Trostgottesdienst:
Trauergemeinde nahm Abschied von Bezirksvorsteher Schönleiter

Eine große Schar an Trauergästen nahm am Samstag, den 5. August 2016 in der Kirche in Merseburg Abschied von dem verstorbenen ehemaligen Bezirksvorsteher Walter Schönleiter. Den Trostgottesdienst leitete Apostel Jens Korbien.

Unter ergreifender Anteilnahme der vielen Gäste, darunter auch der Apostel Rolf Wosnitzka, die Bischöfe Thomas Matthes und Ralph Wittich sowie der im Ruhestand befindliche Bezirksapostel Wilfried Klingler und Apostel Gerald Bimberg, beleuchtete Apostel Korbien das Leben des Verstorbenen. Die versammelte Gemeinde sang dazu zu Beginn der Stunde sein Lieblingslied "Wohl mir, dass ich Jesus habe". So stand es auch im Herzen des ehemaligen Bezirksvorstehers Walter Schönleiter, so der Apostel. Er suchte Frieden, Freude und Kraft in Jesus Christus. Dieses konnte er auch an die Glaubensgeschwister im Bezirk weitergeben, denn sein Handeln war geprägt von Frieden und Freude.

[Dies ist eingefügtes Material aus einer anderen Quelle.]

/-- A fault found at issue: S_STAT.PARTIAL and SLOT say which slots of the bundle have issued. -/
def Dev.faultSlot (s : Dev) (n : Nat) (i : StreamId) (slot : Nat) (f : FRec) : Dev :=
  (s.modStrm n i fun t => { t with slot := slot, part := decide (0 < slot) }).faultStrm n i f

/-- The slot has issued. When it was the bundle's last, the stream counts the bundle and stands at its
next slot (R116, R171, R178); its lending timer starts anew (R332). -/
def Core.slotDone (c : Core) (i : StreamId) : Core :=
  let t := c.strm i
  match t.slots with
  | _ :: (k, o) :: rest =>
    c.setStrm i { t with slots := (k, o) :: rest, slot := k, part := true, waiting := false, lendable := false }
  | _ =>
    let t1 := { t.tick with
      slots := [], fetched := false, part := false, slot := 0, pc := t.nextPc, waiting := false, lendable := false,
      issued := satAdd (2 ^ 32 - 1) t.issued 1 }
    let c1 := c.setStrm i t1
    match t.ending, t.halting with
    | some .idle, _ => c1.beginDrain i .idle
    | some .faulted, _ => c1.beginDrain i .faulted
    | _, true => c1.beginDrain i .halted
    | some g, false => c1.beginDrain i g
    | none, false => c1

/-- The slot has issued; a finished bundle or instruction counts in X_BUNDLES or A_INSTRS (R178). -/
def Dev.slotDone (s : Dev) (n : Nat) (i : StreamId) : Dev :=
  let whole := decide (((s.core n).strm i).slots.length ≤ 1)
  let s1 := s.modStop n fun c => c.slotDone i
  if whole then s1.bump (corePg n 0) (sidN i) 1 else s1

/-- The slot that is next to issue: the stream runs, its bundle is fetched, and STOP_AFTER does not hold it. -/
def Core.nextSlot (c : Core) (i : StreamId) : Option (Nat × Op) :=
  let t := c.strm i
  if t.st = .running ∧ t.fetched then t.slots.head? else none

/-- What the stream's next slot waited for is there: the value of its `fwait`, an entry for its `qpop`, a place for its
`qpush` (R164, R167). -/
def Core.waitOver (c : Core) (i : StreamId) : Bool :=
  match c.nextSlot i with
  | some (_, .fwait f e _) => c.flag f == e
  | some (_, .qpop q _ _) => !(lget [] c.queues q).isEmpty
  | some (_, .qpush q _) => decide ((lget [] c.queues q).length < 16)
  | _ => false

/-- The share of core `n` is lent (R333). -/
def Dev.shareLent (s : Dev) (n : Nat) : Bool := (s.pod (podOf n)).lent.getLsbD (n % 8)

/-- The next slot of a stream tries to issue, when it holds an operation `want` accepts, and does what `act` says. A slot
that nothing else holds waits while the core's share is lent (R169, R201, R333). -/
def Dev.issue (s : Dev) (n : Nat) (i : StreamId) (want : Op → Bool) (act : Nat → Op → Issue) : Dev :=
  match (s.core n).nextSlot i with
  | none => s
  | some (k, o) =>
    if !want o then s
    else match act k o with
      | .wait c => match o with
        | .fwait f e _ => s.stall n i k c f e
        | _ => s.stall n i k c 0 false
      | r =>
        if s.shareLent n then s.stall n i k 14 0 false
        else match r with
          | .wait _ => s
          | .fault f => s.faultSlot n i k f
          | .faultOn s1 f => s1.faultSlot n i k f
          | .ok s1 => s1.slotDone n i

/-- A fault record of the stream itself. -/
def recOf (s : Dev) (n : Nat) (i : StreamId) (slot cause engine : Nat) : FRec :=
  { cause := cause, slot := slot, pc := ((s.core n).strm i).pc, engine := engine }

/-! Entering the target state (R150), and fault records (R438, R449). -/

/-- A core has a valid fault record. -/
def Dev.hasFault (s : Dev) (n : Nat) : Bool :=
  tb (s.regN (ra (corePg n 0) 0x600)) 31 || tb (s.regN (ra (corePg n 0) 0x620)) 31

/-- A fault record is filled; a later fault counts as lost (R438, R448). -/
def Dev.record (s : Dev) (n : Nat) (i : StreamId) (f : FRec) (hi : Nat) : Dev :=
  let pg := corePg n 0
  let b := 0x600 + 0x20 * sidN i
  if tb (s.regN (ra pg b)) 31 then s.bump pg 13 1
  else
    let P := s.corePart n
    let info := 2 ^ 31 + b2n f.poison * 2 ^ 30 + f.level % 4 * 2 ^ 28 + b2n f.write * 2 ^ 27 + f.akind % 8 * 2 ^ 24
      + f.cause % 256 * 2 ^ 16 + f.slot % 4 * 2 ^ 14 + f.pc % 4096
    let s1 := ((((s.setReg (ra pg b) (w32 info)).setReg (ra pg (b + 4)) (w32 (P * 65536 + sidN i * 32768 + n))).setReg
      (ra pg (b + 8)) (w32 f.addr)).setReg (ra pg (b + 12)) (w32 (hi + f.addr / 2 ^ 32 % 65536))).setReg
      (ra pg (b + 16)) (w32 f.engine)
    let s2 := s1.bump pg 12 1
    if P < 12 then s2.evt (pctlPg P) 0 else s2

/-- VALID of a fault record cleared (R439). -/
def Dev.clearRecord (s : Dev) (n : Nat) (i : StreamId) : Dev :=
  s.setFld (ra (corePg n 0) (0x600 + 0x20 * sidN i)) 31 1 0

/-- The event bit of a state a stream enters (R175). -/
def enterBit (i : StreamId) : StreamState → Option Nat
  | .halted => some (sidN i)
  | .stopped => some (2 + sidN i)
  | .suspended => some (4 + sidN i)
  | .faulted => some (6 + sidN i)
  | _ => none

/-- A stream enters a state it drained to: the event rises and, for FAULTED, the record is filled. -/
def Dev.enter (s : Dev) (n : Nat) (i : StreamId) (g : StreamState) : Dev :=
  let f := ((s.core n).strm i).frec
  let s1 := s.modStrm n i fun t => { t with st := g, target := .idle, waiting := false, frec := none }
  let s2 := match g, f with
    | .faulted, some r => s1.record n i r 0
    | _, _ => s1
  match enterBit i g with
  | some b => s2.evt (corePg n 0) b
  | none => s2

/-- Either stream of a core runs. -/
def Core.running (c : Core) : Bool := c.x.st == .running || c.a.st == .running
/-- Either stream is RUNNING or DRAINING. -/
def Core.active (c : Core) : Bool :=
  c.running || c.x.st == .draining || c.a.st == .draining

/-- An abandoned instruction (R298): it starts again at the first write that had not taken effect. -/
def Job.again (j : Job) : Job := { j with active := false, staged := [], wait := .none, last := none }

/-- The requests an abandoned instruction has out: their answers find nobody. -/
def Core.orphan (c : Core) (eng : Nat) : Core :=
  { c with
    reqs := c.reqs.map fun r => if r.eng = eng then { r with eng := 6 } else r
    vault := { c.vault with pend := c.vault.pend.map fun a => if a.who = .local eng then { a with who := .local 6 } else a } }

/-- An engine (0 DMA, 1 and 2 gather) abandons its instructions, but for instruction-memory loads (R298). -/
def Core.abandonEng (c : Core) (eng : Nat) : Core :=
  let load : Bool := match c.dq with
    | j :: _ => eng == 0 && j.kind == .imem
    | [] => false
  let c1 := if load then c else c.orphan eng
  match eng with
  | 0 => { c1 with dAbandoned := c1.dAbandoned ++ (c1.dq.filter (·.kind != .imem)).map Job.again,
                   dq := c1.dq.filter (·.kind == .imem) }
  | 1 => { c1 with gAbandoned0 := c1.gAbandoned0 ++ c1.g0.map Job.again, g0 := [] }
  | _ => { c1 with gAbandoned1 := c1.gAbandoned1 ++ c1.g1.map Job.again, g1 := [] }

/-- An engine instruction faults (R298): its stream ends issue, and the engine abandons what it holds. -/
def Dev.faultJob (s : Dev) (n eng : Nat) (f : FRec) : Dev := (s.modCore n fun c => c.abandonEng eng).faultEnd n .A f
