-- ==== Sys2Proof/Machine/Links.lean ====
section
/-! DEFINITION. Link ports (R373 to R396): lanes and training, native flits, Ethernet frames, the device transport and
remote accesses. -/
namespace Sys2Proof.Machine
open Sys2Proof

/-! Modes and lanes. -/

/-- LNK_CTL of a port. -/
def Dev.lnkCtl (s : Dev) (k : Nat) : Nat := s.regN (ra (linkPg k) 0x100)
/-- MODE of a port (R373): 0 off, 1 native, 2 and 3 Ethernet. -/
def Dev.linkMode (s : Dev) (k : Nat) : Nat := s.lnkCtl k % 4

/-- The lowest aligned set of `size` lanes from lane `base` of `n` that holds no retired lane. -/
def laneSetOf (retired base n size : Nat) : Option (Nat × Nat) :=
  (((upFrom 0 (n / size)).map fun i => base + size * i).find? fun b => (upFrom b size).all fun l => !tb retired l).map
    fun b => (b, size)

/-- The lanes a port or sub-port trains at (R395): the widest set without a retired lane. -/
def laneSet (retired base n : Nat) : Option (Nat × Nat) :=
  [8, 4, 2, 1].findSome? fun z => if z ≤ n then laneSetOf retired base n z else none

/-- Lane `b` to `b + z - 1` as a mask. -/
def laneMask (r : Nat × Nat) : Nat := (2 ^ r.2 - 1) * 2 ^ r.1

/-- What the lanes of a port come up as in its mode, with those that the peer tells it are retired there (R395): the mask of
lanes and of sub-ports. -/
def Dev.lanesUp (s : Dev) (k : Nat) (peer : Byte) : Nat × Nat :=
  let r := ((s.link k).retired ||| peer).toNat
  let m (o : Option (Nat × Nat)) : Nat := (o.map laneMask).getD 0
  if s.linkMode k = 3 then
    let a := laneSet r 0 4
    let b := laneSet r 4 4
    (m a + m b, b2n a.isSome + 2 * b2n b.isSome)
  else
    let a := laneSet r 0 8
    (m a, b2n a.isSome)

/-- The port comes up with the lanes it has, or stays down (R395). -/
def Dev.linkTrained (s : Dev) (k : Nat) (peer : Byte) (subs : Nat) : Dev :=
  let z := s.lanesUp k peer
  let keep := if s.linkMode k = 3 then z.2 &&& subs else z.2
  let lanes := if s.linkMode k = 3 then (if tb keep 0 then z.1 % 16 else 0) + (if tb keep 1 then z.1 / 16 * 16 else 0) else z.1
  s.modLink k fun l => { l with
    st := if keep = 0 then .down else .up
    subUp := BitVec.ofNat 2 (if s.linkMode k = 3 then keep else 0)
    active := BitVec.ofNat 8 lanes
    width := popTo 8 lanes }

/-- A retrain begins (R378): nothing is sent or taken until it ends. -/
def Dev.retrain (s : Dev) (k : Nat) : Dev :=
  if (s.link k).st = .up then
    ((s.modLink k fun l => { l with st := .retraining, replays := 0 }).bump (linkPg k) 6 1).evt (linkPg k) 2
  else s

/-- RETRAIN (R378). -/
def execRetrain (k : Nat) (s : State) : Host.Outcome State Fault Refusal := .next (s.onDev fun d => d.retrain k)

/-- A lane is retired (R394, R395): the port retrains without it. -/
def Dev.retireLane (s : Dev) (k lane : Nat) : Dev :=
  if (s.link k).retired.getLsbD lane ∨ 8 ≤ lane then s
  else ((s.modLink k fun l => { l with retired := set8 l.retired lane }).evt (linkPg k) 3).retrain k

/-- A write of LNK_RETIRE. -/
def Dev.lnkRetire (s : Dev) (k : Nat) (v : Word) : Dev :=
  (upFrom 0 8).foldl (fun (s : Dev) l => if v.getLsbD l then s.retireLane k l else s) s

/-- LNK_RETIRE (R394). -/
def execLnkRetire (w : Writer) (k : Nat) (v : Word) (s : State) : Host.Outcome State Fault Refusal :=
  .next (s.onDev fun d => d.regAccess w (linkPg k) fun d => d.lnkRetire k v)

/-- A lane became bad: it is retired, or THRESH tells of it (R394). -/
def Dev.badLane (s : Dev) (k lane : Nat) : Dev :=
  if tb (s.regN (ra (linkPg k) 0x10C)) 0 then s.retireLane k lane else s.evt (linkPg k) 4

/-- An active lane loses lock (R377, R394): counted, the lane becomes bad at the threshold, the port retrains. -/
def Dev.lossOfLock (s : Dev) (k lane : Nat) : Dev :=
  if (s.link k).st = .up ∧ lane < 8 ∧ (s.link k).active.getLsbD lane then
    let key := ra (linkPg k) 0x118
    let c := satAdd 15 (fld (s.regN key) (4 * lane) 4) 1
    let thr := min 15 (fld (s.regN (ra (linkPg k) 0x10C)) 8 8)
    let s1 := s.setFld key (4 * lane) 4 c
    let s2 := if 0 < thr ∧ c = thr ∧ fld (s.regN key) (4 * lane) 4 < thr then
        s1.badLane k lane
      else s1
    s2.retrain k
  else s

/-- LOSS_OF_LOCK. -/
def execLossOfLock (k lane : Nat) (s : State) : Host.Outcome State Fault Refusal := .next (s.onDev fun d => d.lossOfLock k lane)

/-- A lane window ends (R394): `syms` are the symbols the FEC corrected on each lane in it, `lost` the codewords it could not
correct. A lane over the symbol threshold is bad (DESIGN CHOICE, log 37: as the window ends), and the counts restart. -/
def Dev.laneWindowEnd (s : Dev) (k : Nat) (syms : List Nat) (lost : Nat) : Dev :=
  let pg := linkPg k
  let thr := 1024 * s.regN (ra pg 0x114)
  let s1 := (s.bump pg 2 (syms.take 8).sum).bump pg 3 lost
  let s2 := (upFrom 0 8).foldl (fun (s : Dev) i =>
    if 0 < thr ∧ thr < lget 0 syms i ∧ !(s.link k).retired.getLsbD i then s.badLane k i else s) s1
  s2.setReg (ra pg 0x118) 0

/-- LANE_WINDOW_END. -/
def execLaneWindowEnd (k : Nat) (s : State) (syms : List Nat := []) (lost : Nat := 0) : Host.Outcome State Fault Refusal :=
  .next (s.onDev fun d => d.laneWindowEnd k syms lost)

/-! Native flits (R375 to R377). -/

/-- Credits that a flit may return now: of LVC0 in flits, of LVC1 in units of 4. -/
def Link.credits (l : Link) : Nat × Nat := (min l.owe0 255, min (l.owe1 / 4) 255)

/-- What a flit of the port says of its receiving side: the last SEQ accepted, and the credits it returns. -/
def Link.stamp (l : Link) (f : Flit) : Flit :=
  { f with ack := BitVec.ofNat 12 l.rxSeq, cr0 := BitVec.ofNat 8 l.credits.1, cr1 := BitVec.ofNat 8 l.credits.2 }

/-- The port after a flit that returned credits and acknowledged. -/
def Link.told (l : Link) : Link := { l with owe0 := l.owe0 - l.credits.1, owe1 := l.owe1 - 4 * l.credits.2, ackDue := false }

Die Trostpredigt stellte Apostel Korbien unter das Wort aus Römer 14,  aus Vers 17, welches auch ein Zeugnis des Strebens des Verstorbenen ist:

"Das Reich Gottes ist... Gerechtigkeit und Friede und Freude in dem Heiligen Geist. Wer darin Christus dient, der ist Got wohlgefällig und bei den Menschen geachtet."

Walter Willy Schönleiter hatte ein unerschütterliches Gottvertrauen, auch bei Belastungen und Enttäuschungen. Er diente seit 1955 als Amtrsträger in der Neuapostolischen Kirche, darunter als Gemeindevorsteher für Schafstädt und Merseburg. Seit 1988 war er als Bezirksältester für den Bezirk Halle (Saale) tätig und wurde im Jahr 2002 durch Bezirksapostel Klingler in den Ruhestand versetzt. Auch im Ruhestand pflegte er weiterhin Gemeinschaft und Gastfreundschaft und war beispielsweise auch bis zuletzt in der Kirchengrundstückspflege aktiv. Von seiner schweren Krankheit, die ihn 2010 erreichte, konnte er sich am Ende nicht mehr erholen.

Apostel Rolf Wosnitzka bezeugte im Mitdienen, dass Walter Schönleiter nicht nur ein Amtsbruder war, sondern auch ein Glaubensbruder, der die Gemeinschaft brauchte und pflegte. Ihm war er auch ein väterlicher Freund und Ratgeber mit viel Lebenserfahrung und Lebensweisheit. Apostel Wosnitzka stellte das Leben des Verstorbenen unter das Wort aus Römer 4, Vers 20 und 21:

"Denn er zweifelte nicht an der Verheißung Gottes durch Unglauben, sondern wurde stark im Glauben und gab Gott die Ehre und wusste auf allergewisseste: Was Gott verheißt, das kann er auch tun."